0

I'm currently working with a program that is written in C with MPI parallelization. The computation grid is divided up using common domain decomposition techniques. The processes layout is as follows with respect to the 2D decomposition (simplified):

/////////////////////////////
/       /         /         /
/   1   /    2    /    3    /
/       /         /         /
/////////////////////////////
/       /         /         /
/   4   /    5    /    6    /
/       /         /         /
/////////////////////////////
/       /         /         /
/   7   /    8    /    9    /
/       /         /         /
/////////////////////////////

At one point in the code, I have to solve an series of equations which have X-dependencies only. With the topology in it's current form, it can only be parallelized with 3 processes at a time, due to the x-dependency, which leads to my question...is there a convenient/efficient way to map the current topology to another one within the code, which favors full parallelization i.e. using all 9 processes?

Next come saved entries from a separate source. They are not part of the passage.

-- ==== Sys2Proof/Certificates/Slice0/Obligations.lean ====
section
/-! DEFINITION. The statements for the provers. Each docstring names the rules of spec/ the statement formalises; what a statement needs beyond the model's own words is in Sys2Proof/Safety.lean. -/

namespace Sys2Proof.Machine

/-! ### Words shared by the statements -/

/-- The instruction completes, in a state that `P` holds of. -/
def RunsTo (i : Instr) (s : State) (P : State → Prop) : Prop := ∃ t, exec i s = .next t ∧ P t

/-- One general register and the CPSR written, the pc advanced. -/
structure State.Writes (s t : State) (rd : RegNum) (v : Word) (p : Psr) : Prop where
  value : t.regs.get (physOf s.bank rd) = v
  keeps : s.Keeps t [physOf s.bank rd]
  cpsr : t.cpsr = p
  pc : s.Advances t s.instrLen
  draws : t.draws = s.draws

/-- Only the CPSR written, the pc advanced. -/
structure State.SetsCpsr (s t : State) (p : Psr) : Prop where
  keeps : s.Keeps t []
  cpsr : t.cpsr = p
  pc : s.Advances t s.instrLen
  draws : t.draws = s.draws

/-- 41_data_processing R132 with the result `r`. -/
def ReturnRule (i : Instr) (s : State) (r : Word) : Prop :=
  (s.bank = none → exec i s = .refused .noSpsr) ∧
  ∀ e, s.bank = some e →
    (modeOf (s.spsr.get e).m = none → RunsTo i s fun t => t.stuck = true) ∧
    (modeOf (s.spsr.get e).m ≠ none → (s.spsr.get e).t = false →
      if r.toNat % 4 = 0 then
        RunsTo i s fun t => s.Keeps t [] ∧ t.cpsr = s.spsr.get e ∧ t.Lands r ∧ t.draws = s.draws
      else exec i s = .refused .armTargetNotAligned) ∧
    (modeOf (s.spsr.get e).m ≠ none → (s.spsr.get e).t = true →
      if r.toNat % 2 = 0 then
        RunsTo i s fun t => s.Keeps t [] ∧ t.cpsr = s.spsr.get e ∧ t.Lands r ∧ t.draws = s.draws
      else exec i s = .refused .thumbTargetNotAligned)

/-- How MOV, SUB and ADD follow their rules: the result `r`, and the CPSR `p` that the S bit gives
(41_data_processing R127 to R129, with R131 and R132 for R15). -/
def AluRule (i : Instr) (s : State) (c : Cond) (S : Bool) (rd : RegNum) (r : Word) (p : Psr) : Prop :=
  (condPassed s.cpsr c = false → RunsTo i s s.OnlyAdvances) ∧
  (condPassed s.cpsr c = true → rd ≠ 15#4 →
    RunsTo i s fun t => s.Writes t rd r (if S then p else s.cpsr)) ∧
  (condPassed s.cpsr c = true → rd = 15#4 → S = false →
    if r.toNat % 4 = 0 then RunsTo i s fun t => s.OnlyBranches t r
    else exec i s = .refused .armTargetNotAligned) ∧
  (condPassed s.cpsr c = true → rd = 15#4 → S = true → ReturnRule i s r)

/-- The value of a rotated immediate (30_encoding R87). -/
def immValue (rotate : BitVec 4) (imm8 : BitVec 8) : Word :=
  (imm8.setWidth 32).rotateRight (2 * rotate.toNat)

/-- The CPSR after a subtraction, in the terms of 41_data_processing R126. -/
def subFlags (p : Psr) (a b : Word) : Psr :=
  { p with n := (a - b).getLsbD 31, z := decide (a - b = 0#32), c := decide (b.toNat ≤ a.toNat),
           v := decide (a.getLsbD 31 ≠ b.getLsbD 31) && decide ((a - b).getLsbD 31 ≠ a.getLsbD 31) }

/-- The CPSR after an addition, in the terms of 41_data_processing R126. -/
def addFlags (p : Psr) (a b : Word) : Psr :=
  { p with n := (a + b).getLsbD 31, z := decide (a + b = 0#32),
           c := decide (a.toNat + b.toNat ≥ 2 ^ 32),
           v := decide (a.getLsbD 31 = b.getLsbD 31) && decide ((a + b).getLsbD 31 ≠ a.getLsbD 31) }

/-- The CPSR after MOVS, in the terms of 41_data_processing R126 and R127. -/
def movFlags (p : Psr) (r : Word) (carry : Bool) : Psr :=
  { p with n := r.getLsbD 31, z := decide (r = 0#32), c := carry }

/-- The flags of a word, as MSR takes them when the mask selects the flags field (42_psr_transfer R153). -/
def flagsFrom (p : Psr) (mask : BitVec 4) (w : Word) : Psr :=
  if mask.getLsbD 3 then
    { p with n := w.getLsbD 31, z := w.getLsbD 30, c := w.getLsbD 29, v := w.getLsbD 28 }
  else p

/-- The LDR, LDRB, STR and STRB of each form. -/
def ldrOf (ix : Index) (c : Cond) (up : Bool) (rn rd : RegNum) (imm : BitVec 12) : Instr :=
  match ix with
  | .pre => .ldrPre c up rn rd imm
  | .preWb => .ldrPreWb c up rn rd imm
  | .post => .ldrPost c up rn rd imm

def ldrbOf (ix : Index) (c : Cond) (up : Bool) (rn rd : RegNum) (imm : BitVec 12) : Instr :=
  match ix with
  | .pre => .ldrbPre c up rn rd imm
  | .preWb => .ldrbPreWb c up rn rd imm
  | .post => .ldrbPost c up rn rd imm

def strOf (ix : Index) (c : Cond) (up : Bool) (rn rd : RegNum) (imm : BitVec 12) : Instr :=
  match ix with
  | .pre => .strPre c up rn rd imm
  | .preWb => .strPreWb c up rn rd imm
  | .post => .strPost c up rn rd imm

def strbOf (ix : Index) (c : Cond) (up : Bool) (rn rd : RegNum) (imm : BitVec 12) : Instr :=
  match ix with
  | .pre => .strbPre c up rn rd imm
  | .preWb => .strbPreWb c up rn rd imm
  | .post => .strbPost c up rn rd imm

/-- The combination of registers is none that 43_data_transfer R160 refuses. -/
def Index.Allowed (ix : Index) (rn rd : RegNum) : Prop := ix.writesBack = true → rn ≠ 15#4 ∧ rn ≠ rd

/-- The registers that the write-back of a transfer changes. -/
def wbRegs (s : State) (wb : Bool) (rn : RegNum) : List PhysReg :=
  if wb then [physOf s.bank rn] else []

/-- A load into `rd` has been done (43_data_transfer R161, R163): the base is written back, with the
value `off`, where `wb` says so. -/
structure State.Loads (s t : State) (wb : Bool) (rn rd : RegNum) (off v : Word) : Prop where
  value : t.regs.get (physOf s.bank rd) = v
  base : wb = true → t.regs.get (physOf s.bank rn) = off
  keeps : s.Keeps t (physOf s.bank rd :: wbRegs s wb rn)
  cpsr : t.cpsr = s.cpsr
  pc : s.Advances t 4#32
  draws : t.draws = s.draws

For example, something like this:

/////////////////////////////
/            1              /
/////////////////////////////
/            2              /
/////////////////////////////
/            3              /
/////////////////////////////
/            4              /
/////////////////////////////
/            5              /
/////////////////////////////
/            6              /
/////////////////////////////
/            7              /
/////////////////////////////
/            8              /
/////////////////////////////
/            9              /
/////////////////////////////

One might ask, why not start with this...well the 2D domain decomposition is much more efficient for the overall problem plus I also have y-dependencies later where I need to do something similar with the topology, thus the image above would be transposed.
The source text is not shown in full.